Find the line with "opcode table (30_encoding.md" in the entries below. Repeat it, every following line, and the line with "### Helpers -/", exactly and with nothing added.

### Data listing:
++++++

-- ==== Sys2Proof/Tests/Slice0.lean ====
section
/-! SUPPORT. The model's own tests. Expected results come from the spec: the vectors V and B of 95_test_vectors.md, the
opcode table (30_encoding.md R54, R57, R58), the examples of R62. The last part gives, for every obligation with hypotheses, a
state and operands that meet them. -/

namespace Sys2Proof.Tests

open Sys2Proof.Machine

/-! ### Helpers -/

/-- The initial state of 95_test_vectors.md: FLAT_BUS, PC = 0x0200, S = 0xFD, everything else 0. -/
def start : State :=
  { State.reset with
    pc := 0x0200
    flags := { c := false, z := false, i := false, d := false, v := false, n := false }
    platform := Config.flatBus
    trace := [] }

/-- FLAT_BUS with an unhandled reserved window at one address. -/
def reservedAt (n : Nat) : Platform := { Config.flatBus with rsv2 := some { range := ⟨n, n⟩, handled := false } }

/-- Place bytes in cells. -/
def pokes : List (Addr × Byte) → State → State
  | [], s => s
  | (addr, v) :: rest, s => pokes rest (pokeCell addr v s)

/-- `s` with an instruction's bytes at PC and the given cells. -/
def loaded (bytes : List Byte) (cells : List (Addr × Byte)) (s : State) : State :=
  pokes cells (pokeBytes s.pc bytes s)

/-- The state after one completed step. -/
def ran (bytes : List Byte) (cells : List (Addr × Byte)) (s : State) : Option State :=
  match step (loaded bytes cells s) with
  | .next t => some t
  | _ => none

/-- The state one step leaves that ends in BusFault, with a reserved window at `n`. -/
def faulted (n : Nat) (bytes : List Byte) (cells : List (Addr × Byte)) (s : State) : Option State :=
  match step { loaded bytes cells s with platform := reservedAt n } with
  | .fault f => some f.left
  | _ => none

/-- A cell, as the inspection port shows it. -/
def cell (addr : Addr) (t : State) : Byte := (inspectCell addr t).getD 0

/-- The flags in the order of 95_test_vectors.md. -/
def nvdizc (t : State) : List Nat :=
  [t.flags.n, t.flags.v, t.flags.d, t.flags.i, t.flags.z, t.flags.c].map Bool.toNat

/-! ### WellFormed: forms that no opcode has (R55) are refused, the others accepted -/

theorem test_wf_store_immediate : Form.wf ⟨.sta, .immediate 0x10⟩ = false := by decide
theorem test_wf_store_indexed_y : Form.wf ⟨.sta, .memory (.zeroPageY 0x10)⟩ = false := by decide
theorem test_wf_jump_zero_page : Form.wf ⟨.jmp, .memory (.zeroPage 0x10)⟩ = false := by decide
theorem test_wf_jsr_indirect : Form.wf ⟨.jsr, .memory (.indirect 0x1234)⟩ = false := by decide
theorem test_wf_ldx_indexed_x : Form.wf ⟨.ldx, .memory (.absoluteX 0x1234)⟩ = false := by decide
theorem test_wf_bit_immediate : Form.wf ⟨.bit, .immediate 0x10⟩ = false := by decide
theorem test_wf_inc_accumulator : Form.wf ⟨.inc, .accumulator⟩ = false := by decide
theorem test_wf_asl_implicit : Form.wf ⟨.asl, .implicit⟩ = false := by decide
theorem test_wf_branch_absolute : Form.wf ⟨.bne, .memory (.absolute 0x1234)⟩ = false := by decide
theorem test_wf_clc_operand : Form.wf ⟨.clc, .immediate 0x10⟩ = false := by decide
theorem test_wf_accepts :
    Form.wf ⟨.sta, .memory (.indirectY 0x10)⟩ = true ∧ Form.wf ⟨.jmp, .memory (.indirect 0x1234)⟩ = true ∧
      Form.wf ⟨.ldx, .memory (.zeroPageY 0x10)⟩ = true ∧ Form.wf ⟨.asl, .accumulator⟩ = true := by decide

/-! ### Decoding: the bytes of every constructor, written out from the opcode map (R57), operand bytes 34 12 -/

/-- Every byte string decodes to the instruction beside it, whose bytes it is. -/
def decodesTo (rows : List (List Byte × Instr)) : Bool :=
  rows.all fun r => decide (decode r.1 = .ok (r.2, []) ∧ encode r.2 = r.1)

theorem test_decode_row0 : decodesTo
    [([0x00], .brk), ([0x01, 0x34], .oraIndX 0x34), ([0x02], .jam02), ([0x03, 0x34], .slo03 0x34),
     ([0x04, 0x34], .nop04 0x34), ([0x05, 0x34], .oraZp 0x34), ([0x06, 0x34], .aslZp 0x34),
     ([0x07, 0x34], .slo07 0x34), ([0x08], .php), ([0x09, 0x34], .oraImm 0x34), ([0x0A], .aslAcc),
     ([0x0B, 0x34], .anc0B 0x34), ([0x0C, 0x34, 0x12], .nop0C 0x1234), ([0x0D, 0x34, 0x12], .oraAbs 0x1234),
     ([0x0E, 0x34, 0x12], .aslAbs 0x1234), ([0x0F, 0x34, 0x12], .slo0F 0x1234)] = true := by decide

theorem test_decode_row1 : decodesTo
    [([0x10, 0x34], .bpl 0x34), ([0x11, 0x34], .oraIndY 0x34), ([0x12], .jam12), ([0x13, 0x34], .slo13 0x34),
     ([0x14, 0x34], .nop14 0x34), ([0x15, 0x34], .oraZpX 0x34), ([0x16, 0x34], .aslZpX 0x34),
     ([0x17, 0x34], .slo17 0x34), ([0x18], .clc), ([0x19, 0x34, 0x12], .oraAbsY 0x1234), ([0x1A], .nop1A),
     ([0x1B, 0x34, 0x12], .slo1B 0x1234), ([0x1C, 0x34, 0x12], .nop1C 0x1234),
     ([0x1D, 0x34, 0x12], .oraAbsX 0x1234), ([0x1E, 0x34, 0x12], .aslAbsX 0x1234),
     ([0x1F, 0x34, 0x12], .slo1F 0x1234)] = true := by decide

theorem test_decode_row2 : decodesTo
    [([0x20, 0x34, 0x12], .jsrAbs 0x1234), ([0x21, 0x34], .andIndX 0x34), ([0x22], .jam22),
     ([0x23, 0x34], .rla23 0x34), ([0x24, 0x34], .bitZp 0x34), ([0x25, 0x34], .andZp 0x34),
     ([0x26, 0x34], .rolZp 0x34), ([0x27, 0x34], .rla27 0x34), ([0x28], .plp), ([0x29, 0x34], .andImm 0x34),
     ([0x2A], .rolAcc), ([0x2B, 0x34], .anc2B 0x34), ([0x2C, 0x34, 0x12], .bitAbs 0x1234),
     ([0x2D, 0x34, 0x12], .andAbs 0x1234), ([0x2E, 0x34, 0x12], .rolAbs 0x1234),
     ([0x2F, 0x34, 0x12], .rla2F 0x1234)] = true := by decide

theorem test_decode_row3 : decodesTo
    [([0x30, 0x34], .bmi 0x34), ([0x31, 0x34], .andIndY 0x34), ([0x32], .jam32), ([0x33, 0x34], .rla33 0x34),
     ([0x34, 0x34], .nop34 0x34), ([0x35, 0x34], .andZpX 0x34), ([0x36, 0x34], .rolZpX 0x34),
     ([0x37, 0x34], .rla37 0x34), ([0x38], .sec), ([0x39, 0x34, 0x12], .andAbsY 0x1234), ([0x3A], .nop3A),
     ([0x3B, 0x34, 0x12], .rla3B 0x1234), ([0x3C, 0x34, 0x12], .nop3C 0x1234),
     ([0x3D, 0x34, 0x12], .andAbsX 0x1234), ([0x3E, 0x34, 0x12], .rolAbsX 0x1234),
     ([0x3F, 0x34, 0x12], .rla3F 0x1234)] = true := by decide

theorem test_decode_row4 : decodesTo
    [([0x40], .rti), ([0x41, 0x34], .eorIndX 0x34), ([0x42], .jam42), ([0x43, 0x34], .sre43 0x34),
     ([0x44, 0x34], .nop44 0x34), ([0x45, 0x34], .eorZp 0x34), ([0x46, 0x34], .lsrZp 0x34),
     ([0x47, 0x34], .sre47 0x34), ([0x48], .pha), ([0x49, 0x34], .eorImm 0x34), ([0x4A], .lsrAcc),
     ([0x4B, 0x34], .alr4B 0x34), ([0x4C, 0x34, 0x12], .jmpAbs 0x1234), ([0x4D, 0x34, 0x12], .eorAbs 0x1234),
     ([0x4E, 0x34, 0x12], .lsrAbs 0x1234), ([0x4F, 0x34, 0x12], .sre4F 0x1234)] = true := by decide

++++++

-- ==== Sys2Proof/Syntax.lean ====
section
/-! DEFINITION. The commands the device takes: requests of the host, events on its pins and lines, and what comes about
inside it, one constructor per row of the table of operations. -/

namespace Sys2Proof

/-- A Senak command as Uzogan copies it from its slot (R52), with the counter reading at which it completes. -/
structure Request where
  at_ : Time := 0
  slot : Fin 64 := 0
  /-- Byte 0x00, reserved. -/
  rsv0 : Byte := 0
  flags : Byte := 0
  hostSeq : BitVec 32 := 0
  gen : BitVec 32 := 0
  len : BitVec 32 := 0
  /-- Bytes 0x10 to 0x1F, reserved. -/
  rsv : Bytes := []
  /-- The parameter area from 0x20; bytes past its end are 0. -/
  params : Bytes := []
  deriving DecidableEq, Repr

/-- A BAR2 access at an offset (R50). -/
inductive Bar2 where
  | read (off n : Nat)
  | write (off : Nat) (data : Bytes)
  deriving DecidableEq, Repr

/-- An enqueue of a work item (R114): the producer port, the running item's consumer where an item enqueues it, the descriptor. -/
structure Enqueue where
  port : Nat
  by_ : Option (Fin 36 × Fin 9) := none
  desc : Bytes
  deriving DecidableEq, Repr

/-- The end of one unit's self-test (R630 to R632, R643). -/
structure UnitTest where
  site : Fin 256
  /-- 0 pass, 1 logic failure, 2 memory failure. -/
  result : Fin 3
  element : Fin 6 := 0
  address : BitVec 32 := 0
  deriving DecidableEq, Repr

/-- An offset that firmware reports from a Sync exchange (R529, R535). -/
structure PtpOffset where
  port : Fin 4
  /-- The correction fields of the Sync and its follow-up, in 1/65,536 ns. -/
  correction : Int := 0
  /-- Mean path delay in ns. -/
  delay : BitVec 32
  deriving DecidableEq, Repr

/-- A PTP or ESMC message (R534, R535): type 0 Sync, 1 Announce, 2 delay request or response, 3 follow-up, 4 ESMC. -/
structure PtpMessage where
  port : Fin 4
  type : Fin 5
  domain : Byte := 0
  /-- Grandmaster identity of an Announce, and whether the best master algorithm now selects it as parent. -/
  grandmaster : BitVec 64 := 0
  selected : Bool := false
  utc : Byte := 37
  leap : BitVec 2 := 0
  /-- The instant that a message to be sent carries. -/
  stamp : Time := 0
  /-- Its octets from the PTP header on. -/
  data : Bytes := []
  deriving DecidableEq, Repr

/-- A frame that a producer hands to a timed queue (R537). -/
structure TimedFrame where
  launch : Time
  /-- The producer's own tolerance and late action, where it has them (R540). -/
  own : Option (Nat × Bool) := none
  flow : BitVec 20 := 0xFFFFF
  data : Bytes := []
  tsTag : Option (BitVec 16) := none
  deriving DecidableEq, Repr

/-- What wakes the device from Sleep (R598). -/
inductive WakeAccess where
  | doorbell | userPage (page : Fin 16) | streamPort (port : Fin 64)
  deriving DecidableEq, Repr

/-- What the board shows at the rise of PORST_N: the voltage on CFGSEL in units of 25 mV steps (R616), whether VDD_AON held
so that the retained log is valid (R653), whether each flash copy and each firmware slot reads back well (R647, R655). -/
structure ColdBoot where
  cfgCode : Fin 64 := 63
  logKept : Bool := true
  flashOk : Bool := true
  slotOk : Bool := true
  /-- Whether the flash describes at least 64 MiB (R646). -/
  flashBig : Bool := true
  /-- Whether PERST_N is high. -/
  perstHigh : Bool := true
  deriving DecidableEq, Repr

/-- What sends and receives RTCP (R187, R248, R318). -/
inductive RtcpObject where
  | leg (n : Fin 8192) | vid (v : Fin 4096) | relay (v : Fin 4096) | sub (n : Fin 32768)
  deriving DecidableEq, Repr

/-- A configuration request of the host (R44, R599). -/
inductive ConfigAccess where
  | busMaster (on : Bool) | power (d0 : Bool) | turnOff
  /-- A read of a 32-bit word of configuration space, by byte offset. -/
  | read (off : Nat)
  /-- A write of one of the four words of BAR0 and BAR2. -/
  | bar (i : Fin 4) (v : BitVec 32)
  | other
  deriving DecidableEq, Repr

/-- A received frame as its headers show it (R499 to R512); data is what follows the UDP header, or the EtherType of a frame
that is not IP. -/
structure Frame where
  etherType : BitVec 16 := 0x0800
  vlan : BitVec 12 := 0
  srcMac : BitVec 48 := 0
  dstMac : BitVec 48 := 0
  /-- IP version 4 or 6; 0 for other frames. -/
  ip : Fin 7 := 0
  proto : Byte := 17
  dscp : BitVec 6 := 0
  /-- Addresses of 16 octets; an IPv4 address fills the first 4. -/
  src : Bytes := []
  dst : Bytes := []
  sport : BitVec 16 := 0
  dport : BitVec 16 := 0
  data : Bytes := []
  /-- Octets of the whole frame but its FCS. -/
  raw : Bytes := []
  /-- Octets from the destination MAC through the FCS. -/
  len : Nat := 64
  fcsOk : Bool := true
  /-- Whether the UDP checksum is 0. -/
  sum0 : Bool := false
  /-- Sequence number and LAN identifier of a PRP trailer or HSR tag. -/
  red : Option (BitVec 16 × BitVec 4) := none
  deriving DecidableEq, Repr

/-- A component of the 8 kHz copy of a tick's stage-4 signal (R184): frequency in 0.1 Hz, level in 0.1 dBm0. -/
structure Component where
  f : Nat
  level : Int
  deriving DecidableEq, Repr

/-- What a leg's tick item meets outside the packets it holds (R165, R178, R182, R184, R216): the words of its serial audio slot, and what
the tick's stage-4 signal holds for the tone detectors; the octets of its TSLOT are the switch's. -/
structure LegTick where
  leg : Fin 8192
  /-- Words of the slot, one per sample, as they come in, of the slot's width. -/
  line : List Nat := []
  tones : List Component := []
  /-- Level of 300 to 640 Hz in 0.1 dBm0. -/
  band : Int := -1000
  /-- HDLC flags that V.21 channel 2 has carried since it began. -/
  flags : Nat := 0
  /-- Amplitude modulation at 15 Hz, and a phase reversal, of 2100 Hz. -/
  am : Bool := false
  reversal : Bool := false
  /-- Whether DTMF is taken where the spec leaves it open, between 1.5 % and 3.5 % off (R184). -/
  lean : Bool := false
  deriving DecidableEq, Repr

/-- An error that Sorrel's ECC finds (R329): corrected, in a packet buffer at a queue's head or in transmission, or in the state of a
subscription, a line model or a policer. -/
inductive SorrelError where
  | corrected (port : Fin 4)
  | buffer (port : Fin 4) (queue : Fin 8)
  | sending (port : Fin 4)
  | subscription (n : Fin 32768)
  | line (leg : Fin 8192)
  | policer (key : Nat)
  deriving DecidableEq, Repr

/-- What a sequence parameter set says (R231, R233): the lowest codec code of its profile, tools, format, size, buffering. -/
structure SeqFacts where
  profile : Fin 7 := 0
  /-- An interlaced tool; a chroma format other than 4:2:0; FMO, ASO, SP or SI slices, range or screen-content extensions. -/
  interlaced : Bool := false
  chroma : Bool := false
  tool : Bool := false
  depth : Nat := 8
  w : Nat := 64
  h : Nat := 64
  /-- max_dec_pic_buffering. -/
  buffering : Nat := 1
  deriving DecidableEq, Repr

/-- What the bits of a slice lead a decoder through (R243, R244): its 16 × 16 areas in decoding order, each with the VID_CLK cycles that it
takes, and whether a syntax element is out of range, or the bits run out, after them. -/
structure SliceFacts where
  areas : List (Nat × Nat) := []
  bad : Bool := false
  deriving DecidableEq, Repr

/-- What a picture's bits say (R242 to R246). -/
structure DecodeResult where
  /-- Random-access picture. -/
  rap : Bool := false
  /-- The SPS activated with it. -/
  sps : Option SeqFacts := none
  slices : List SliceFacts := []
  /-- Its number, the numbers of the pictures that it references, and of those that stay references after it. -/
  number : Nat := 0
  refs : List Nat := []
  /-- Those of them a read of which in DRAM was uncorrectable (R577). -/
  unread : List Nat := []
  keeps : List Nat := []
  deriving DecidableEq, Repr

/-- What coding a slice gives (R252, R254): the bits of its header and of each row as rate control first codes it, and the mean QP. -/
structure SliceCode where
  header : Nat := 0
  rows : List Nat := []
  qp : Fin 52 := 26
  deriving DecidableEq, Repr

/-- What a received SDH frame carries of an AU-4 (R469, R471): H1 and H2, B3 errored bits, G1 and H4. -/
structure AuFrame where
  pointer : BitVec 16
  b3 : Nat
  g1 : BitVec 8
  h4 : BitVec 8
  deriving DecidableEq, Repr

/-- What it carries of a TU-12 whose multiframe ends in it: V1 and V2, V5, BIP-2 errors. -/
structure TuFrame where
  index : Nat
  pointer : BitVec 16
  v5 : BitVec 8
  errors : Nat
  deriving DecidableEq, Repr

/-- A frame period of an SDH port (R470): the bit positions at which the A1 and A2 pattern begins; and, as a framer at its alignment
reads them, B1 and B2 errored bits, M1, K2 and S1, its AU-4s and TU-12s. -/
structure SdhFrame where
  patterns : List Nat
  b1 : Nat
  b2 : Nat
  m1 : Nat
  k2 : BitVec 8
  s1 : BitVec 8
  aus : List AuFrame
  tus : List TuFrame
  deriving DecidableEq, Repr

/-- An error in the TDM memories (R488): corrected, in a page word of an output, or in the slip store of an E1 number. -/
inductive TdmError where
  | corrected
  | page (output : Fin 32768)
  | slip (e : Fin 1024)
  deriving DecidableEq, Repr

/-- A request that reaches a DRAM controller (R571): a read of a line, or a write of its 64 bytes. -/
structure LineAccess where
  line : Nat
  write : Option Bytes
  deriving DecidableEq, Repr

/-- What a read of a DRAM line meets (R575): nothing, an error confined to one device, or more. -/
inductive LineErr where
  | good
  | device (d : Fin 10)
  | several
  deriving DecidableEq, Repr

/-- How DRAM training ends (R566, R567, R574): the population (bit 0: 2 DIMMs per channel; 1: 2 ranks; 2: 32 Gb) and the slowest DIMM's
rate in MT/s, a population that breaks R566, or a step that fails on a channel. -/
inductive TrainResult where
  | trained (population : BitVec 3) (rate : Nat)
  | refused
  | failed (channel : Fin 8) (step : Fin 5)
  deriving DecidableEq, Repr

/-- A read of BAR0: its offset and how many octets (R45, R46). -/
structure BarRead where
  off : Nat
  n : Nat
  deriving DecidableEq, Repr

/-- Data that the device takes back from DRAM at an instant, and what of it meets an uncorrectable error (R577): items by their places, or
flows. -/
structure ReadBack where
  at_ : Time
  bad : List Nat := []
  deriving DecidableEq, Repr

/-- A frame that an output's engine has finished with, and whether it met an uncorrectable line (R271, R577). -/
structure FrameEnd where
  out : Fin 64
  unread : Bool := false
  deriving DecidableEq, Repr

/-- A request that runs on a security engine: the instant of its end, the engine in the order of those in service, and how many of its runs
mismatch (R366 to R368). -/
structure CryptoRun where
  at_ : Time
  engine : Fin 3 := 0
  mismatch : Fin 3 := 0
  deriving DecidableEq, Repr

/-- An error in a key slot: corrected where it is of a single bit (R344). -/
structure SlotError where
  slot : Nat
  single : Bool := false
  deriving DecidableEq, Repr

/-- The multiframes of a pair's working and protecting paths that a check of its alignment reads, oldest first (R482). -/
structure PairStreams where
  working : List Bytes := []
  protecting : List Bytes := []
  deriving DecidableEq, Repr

++++++

### Result for this task:
opcode table (30_encoding.md R54, R57, R58), the examples of R62. The last part gives, for every obligation with hypotheses, a
state and operands that meet them. -/

namespace Sys2Proof.Tests

open Sys2Proof.Machine

/-! ### Helpers -/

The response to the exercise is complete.